Requirements Engineering - Introduction

The Context: Products for Real Users

Every project attempts to meet a need by delivering some engineered product. Very often that product arrives late, is incomplete, or is not accepted by the customer. A major survey in 1996 by the Standish Corporation showed that only 16% of projects actually succeeded fully by these measures. Since the only sensible measure of the success of a commercial project is whether it delivers what the customer wants, it follows that projects can only be guided by knowledge of what that is: the user requirements.

User Requirements

User requirements state in the customer's own language the nature of the problem or need. If this need is described in engineering terms or in the language of a system, the users may not understand it, or (very likely) may believe that only one specific solution is possible. What is more, they may miss important aspects of the problem if they are thinking in terms of solutions inappropriately early.
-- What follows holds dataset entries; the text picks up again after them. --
-- ==== Sys2Proof/Machine/Operands.lean ====
section
/-! DEFINITION. Operand codes and the register kinds each field accepts (R84 to R86), the reading and writing of
registers, guards (R93 to R96), and the issue of one instruction by a resident group: fetch, decode faults, waits,
precise faults, run-ahead (R49, R67 to R72, R82, R116). -/

namespace Sys2Proof.Machine

/-! ## Operand codes -/

/-- The kinds of *Table 4-12*. -/
inductive Kind where
  | v | s | p | x | z | pr | qd
  deriving DecidableEq, Repr

/-- Does a code name a register of this kind that the group has (R85)? -/
def kindOk (vregs : Nat) (ext : Bool) (code : Nat) : Kind → Bool
  | .v => decide (code < 0x100) && decide (code < vregs)
  | .s => decide (0x100 ≤ code) && decide (code < 0x140)
  | .p => decide (0x140 ≤ code) && decide (code < 0x148)
  | .x => decide (code = 0x1FE) && ext
  | .z => decide (code = 0x1FF)
  | .pr => decide (code < 0x100) && decide (code % 2 = 0) && decide (code + 1 < vregs)
  | .qd => decide (code < 0x100) && decide (code % 4 = 0) && decide (code + 3 < vregs)

def accepts (vregs : Nat) (ext : Bool) (ks : List Kind) (code : BitVec 9) : Bool := ks.any (kindOk vregs ext code.toNat)

def opZero : BitVec 9 := 0x1FF#9

/-- Predicate p0 is true for every thread (R53). -/
def Group.pred (g : Group) (i : Nat) : W32 := if i = 0 then allOnes32 else tget 0 g.preds i
/-- Writes to p0 are discarded (R53, R86). -/
def Group.setPred (g : Group) (i : Nat) (m : W32) : Group := if i = 0 then g else { g with preds := tset 0 g.preds i m }
def Group.s (g : Group) (i : Nat) : W64 := tget 0 g.sregs i
def Group.v (g : Group) (i : Nat) : Line := tget 0 g.vfile i
def Group.setV (g : Group) (i : Nat) (x : Line) : Group := { g with vfile := tset 0 g.vfile i x }

/-- An operand as a group-level instruction reads it (R84). -/
def Group.opS (g : Group) (ext : Option W64) (code : BitVec 9) : W64 :=
  let c := code.toNat
  if c < 0x100 then (laneOf (g.v c) 0).setWidth 64
  else if c < 0x140 then g.s (c - 0x100)
  else if c < 0x148 then (g.pred (c - 0x140)).setWidth 64
  else if c = 0x1FE then ext.getD 0 else 0

/-- An operand as lane `i` of a per-lane instruction reads it (R84). -/
def Group.opL (g : Group) (ext : Option W64) (code : BitVec 9) (i : Nat) : W32 :=
  let c := code.toNat
  if c < 0x100 then laneOf (g.v c) i
  else if c < 0x140 then (g.s (c - 0x100)).setWidth 32
  else if c < 0x148 then (if bit (g.pred (c - 0x140)) i then 1 else 0)
  else if c = 0x1FE then (ext.getD 0).setWidth 32 else 0

/-- A register pair of lane `i`, the low half in the first register (R85). -/
def Group.opPair (g : Group) (code : BitVec 9) (i : Nat) : W64 :=
  (laneOf (g.v (code.toNat + 1)) i) ++ (laneOf (g.v code.toNat) i)

/-- Write a scalar destination; ZERO discards (R84). -/
def Group.putS (g : Group) (code : BitVec 9) (x : W64) : Group :=
  if 0x100 ≤ code.toNat ∧ code.toNat < 0x140 then g.setS (code.toNat - 0x100) x else g

/-- Write a vector destination in the active lanes (R94). -/
def Group.putV (g : Group) (code : Nat) (act : W32) (f : Nat → W32) : Group :=
  if code < 0x100 then g.setV code (mergeLanes act (g.v code) (lanes f)) else g

/-- Write a pair in the active lanes. -/
def Group.putPair (g : Group) (code : BitVec 9) (act : W32) (f : Nat → W64) : Group :=
  (g.putV code.toNat act fun i => (f i).setWidth 32).putV (code.toNat + 1) act fun i => (f i >>> 32).setWidth 32

/-- Write a predicate destination in the active lanes (R86). -/
def Group.putP (g : Group) (code : BitVec 9) (act : W32) (m : W32) : Group :=
  let i := code.toNat - 0x140
  g.setPred i ((g.pred i &&& ~~~act) ||| (m &&& act))

/-- The registers an operand code covers when it names `n` of them. -/
def regsOf (code : BitVec 9) (n : Nat) : List Nat := if code.toNat < 0x148 then (List.range n).map (code.toNat + ·) else []

/-- Registers of a load of a size: one, a pair or a quad (*Table 4-5a*). -/
def szRegs (scalar : Bool) (sz : BitVec 3) : Nat := if scalar then 1 else if sz = 5 then 2 else if sz = 6 then 4 else 1

/-- Operand codes whose value has not arrived: loads, unit results and atomics on their way (R67, R109). -/
def Group.pendingRegs (g : Group) : List Nat :=
  (g.loads.flatMap fun l => regsOf l.dst (szRegs l.scalar l.sz)) ++ g.units ++
  (g.reqs.flatMap fun r => match r.dst with
    | some d => regsOf d (if d.toNat < 0x100 && r.sz = 5 then 2 else 1)
    | none => [])

/-! ## Guards -/

def Group.activePath (g : Group) : Option Path := g.active.bind g.path?

/-- The active lanes (R93). -/
def Group.lanesOn (g : Group) (gp : BitVec 3) (gn : Bool) : W32 :=
  match g.activePath with
  | none => 0
  | some p => g.live &&& p.mask &&& (if gn then ~~~(g.pred gp.toNat) else g.pred gp.toNat)

/-! ## Issue -/

/-- How run-ahead treats an instruction (R68, R69). -/
inductive Cls where
  | alu | load | store | ender
  deriving DecidableEq, Repr

/-- What an instruction does when it issues. -/
inductive Res where
  /-- It cannot issue now. -/
  | wait
  /-- It cannot issue now, and has sent for what it lacks. -/
  | stall (s : State)
  /-- It faults (R116). -/
  | fault (status : W16) (addr : Nat) (aux : W64)
  /-- The group parks for another reason (R74, R288, R440). -/
  | park (reason : BitVec 8) (addr : Nat)
  /-- It completes and the path goes on to the next instruction. -/
  | done (s : State)
  /-- It completes and has placed its path itself. -/
  | jump (s : State)

/-- What issue needs to know of an instruction. -/
structure Iss where
  ext : Option W64
  gp : BitVec 3
  gn : Bool
  cls : Cls
  /-- A memory or tally access: an earlier acquire holds it back (R98). -/
  access : Bool
  /-- It issues only when every older load and atomic of the group has completed (R72). -/
  alone : Bool
  /-- It writes at once, past the store buffer: an atomic, a tally operation, a larder store (R304, R310). -/
  direct : Bool := false
  reads : List Nat
  writes : List Nat
  /-- The decode fault of the instruction, if it has one (R83, R85). -/
  bad : Option W16

def instrLen (ext : Option W64) : Nat := if ext.isSome then 16 else 8

/-- The address of the next instruction (R82). -/
def nextPc (g : Group) (ext : Option W64) : VAddr := g.pc + va (instrLen ext)

/-- The outcome of consuming a poisoned sector (*Table 16-2*, R451): a commons parks, a FAILED one and anything else
faults. -/
def poisonRes (s : State) (commons : Bool) (pa addr : Nat) : Res :=
  if commons then (if s.failedCommons pa then .fault 0x0703 addr 0 else .park 4 addr) else .fault 0x0701 addr 0

/-- Fetch the instruction's bytes: translation with execute permission, moving pages, poison (R82, R288, R440). The
address of the base word is the one translated and checked, for an extension word on the next page too (log entry 117). -/
def fetch (s : State) (g : Grp) (k : Group) (n : Nat) : State × Option Res :=
  let pc := k.pc.toNat
  let (s1, tr) := translate s (.core g.core) true k.ctx pc .x
  match tr with
  | .fault st => (s1, some (.fault st pc 0))
  | .moving => (s1, some (.park 3 pc))
  | .ok pa leaf =>
    if s1.homeStatus pa ≠ 0 then (s1, some (.fault (s1.homeStatus pa) pc 0))
    else if s1.poisoned (s1.epochOf k.ctx leaf) pa n then (s1, some (poisonRes s1 (leafCommons leaf) pa pc))
    else (s1, none)

/-- The island run-ahead cap and CR_RUNAHEAD.MAX (R71). -/
def raLimit (s : State) (g : Grp) (k : Group) : Nat :=
  min k.runAheadMax.toNat (tget Island.reset s.reeve.islands (islandOfCore g.core)).raCap

/-- Does another group of the core use the run-ahead unit (R67)? -/
def raBusy (s : State) (c : Nat) : Bool := s.groups.any fun e => decide (e.1 / 48 = c) && e.2.ra.isSome

/-- Is a runnable path ready: not one that waits for a register whose value has not arrived (R59, R67)? -/
def pathReady (k : Group) (p : Path) : Bool :=
  runnable p && (match p.turn with
    | .stalled rs => rs.isEmpty || !rs.any k.pendingRegs.contains
    | _ => true)

/-- Is a path other than the active one runnable and ready (R59 case 3, R67)? -/
def otherReady (k : Group) : Bool := k.stack.any fun e => pathReady k e.2 && decide (k.active ≠ some e.1)

/-- The load whose result the active path cannot issue without, and for which the home has sent a miss notice (R67). -/
def missedLoad (k : Group) : Option PendingLoad :=
  match k.active.bind k.path? with
  | some { turn := .stalled rs, .. } => k.loads.find? fun l => l.noticed && (regsOf l.dst (szRegs l.scalar l.sz)).any rs.contains
  | _ => none

/-- The group enters run-ahead when everything R67 asks for holds. -/
def enterRunAhead (g : Grp) (s : State) : State :=
  match s.group? g with
  | none => s
  | some k => match missedLoad k with
    | none => s
    | some l =>
      if decide (k.mode = .running) && k.ra.isNone && !otherReady k && !raBusy s g.core && decide (raLimit s g k ≠ 0) then
        let r : RunAhead :=
          { load := l.id, resume := k.pc, sregs := k.sregs, vregs := k.vfile, preds := k.preds, stack := k.stack,
            active := k.active, writtenS := [], writtenV := [], invalid := k.pendingRegs, issued := 0 }
        countUp (s.setGroup g { k with ra := some r }) 0 g.core 4 1
      else s

/-- An instruction could not issue: the opportunity passes (R59), and the group may enter run-ahead (R67). -/
def stallAt (s : State) (g : Grp) (regs : List Nat) : State :=
  enterRunAhead g (s.modGroup g (loseTurn (.stalled regs)))

/-- Apply a result to the group that issued. -/
def applyRes (s : State) (s1 : State) (g : Grp) (ext : Option W64) : Res → State
  | .wait => stallAt s g []
  | .stall s2 => stallAt s2 g []
  | .fault st addr aux => s1.modGroup g fun k => beginPark k 6 st addr aux
  | .park r addr => s1.modGroup g fun k => beginPark k r 0 addr 0
  | .done s2 => s2.modGroup g fun k => goOn k (nextPc k ext)
  | .jump s2 => s2

/-- The group as run-ahead sees it: shadow registers over the architectural ones (R68). -/
def ghost (k : Group) (r : RunAhead) : Group :=
  { k with ra := none, sregs := r.sregs, vfile := r.vregs, preds := r.preds, stack := r.stack, active := r.active,
           loads := [], units := [], reqs := [] }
There is a human tendency to jump for solutions, when it is more productive to reflect on the problem to be solved.

Ownership of User Requirements

It is therefore essential that the user requirements are prepared in close consultation with the customer, so that the people who will use any resulting system feel that they own the requirements. Once they do, they will use their knowledge and influence within their organisation to ensure that THEIR requirements are implemented. Without this essential balance, each new project is invariably seen as something imposed from outside, and its requirements are seen as part of a burden of administration or quality control.

Requirements Through the System Life-Cycle

Once the user requirement is in place, the task of system engineering can begin. A system requirement, which describes the scope of any possible solution to the problem, is defined. The system requirements document is critical, as all subsequent engineering work is traced back to it, and verified against it. At the top level, the system tests aim to prove that the system does not meet its requirements. Only if all attempts to show that the system is unsatisfactory fail is the system accepted.

The bulk of the engineering takes place at lower levels, as the requirements are used in the design of the system. The architecture consists of a hierarchy of subsystems and components (down as many levels as necessary), with precisely identified interfaces between them. Each component and interface is verified against its own specification, so the system engineering approach is the same at every level (i.e. it is recursive).

Given this organisation, which is essential to control complexity, it can be seen that there is a constant structure and approach at each level:

Requirement => Design => Test Specification => Tests

It is worth observing that only at the lowest level (individual components) does design lead directly to implementation of hardware or software. At all levels, however, there are Requirements and Tests to be specified in detail. The more visible parts of the system, embodied in the Design, form the remainder of the work. Specification is therefore vital throughout the life of a system.

Every system is steered by its requirements, just as a supertanker is steered by its rudder: the rudder seems a small part of the ship, and so it is; but it sets the direction of the whole, and controls it throughout its journey.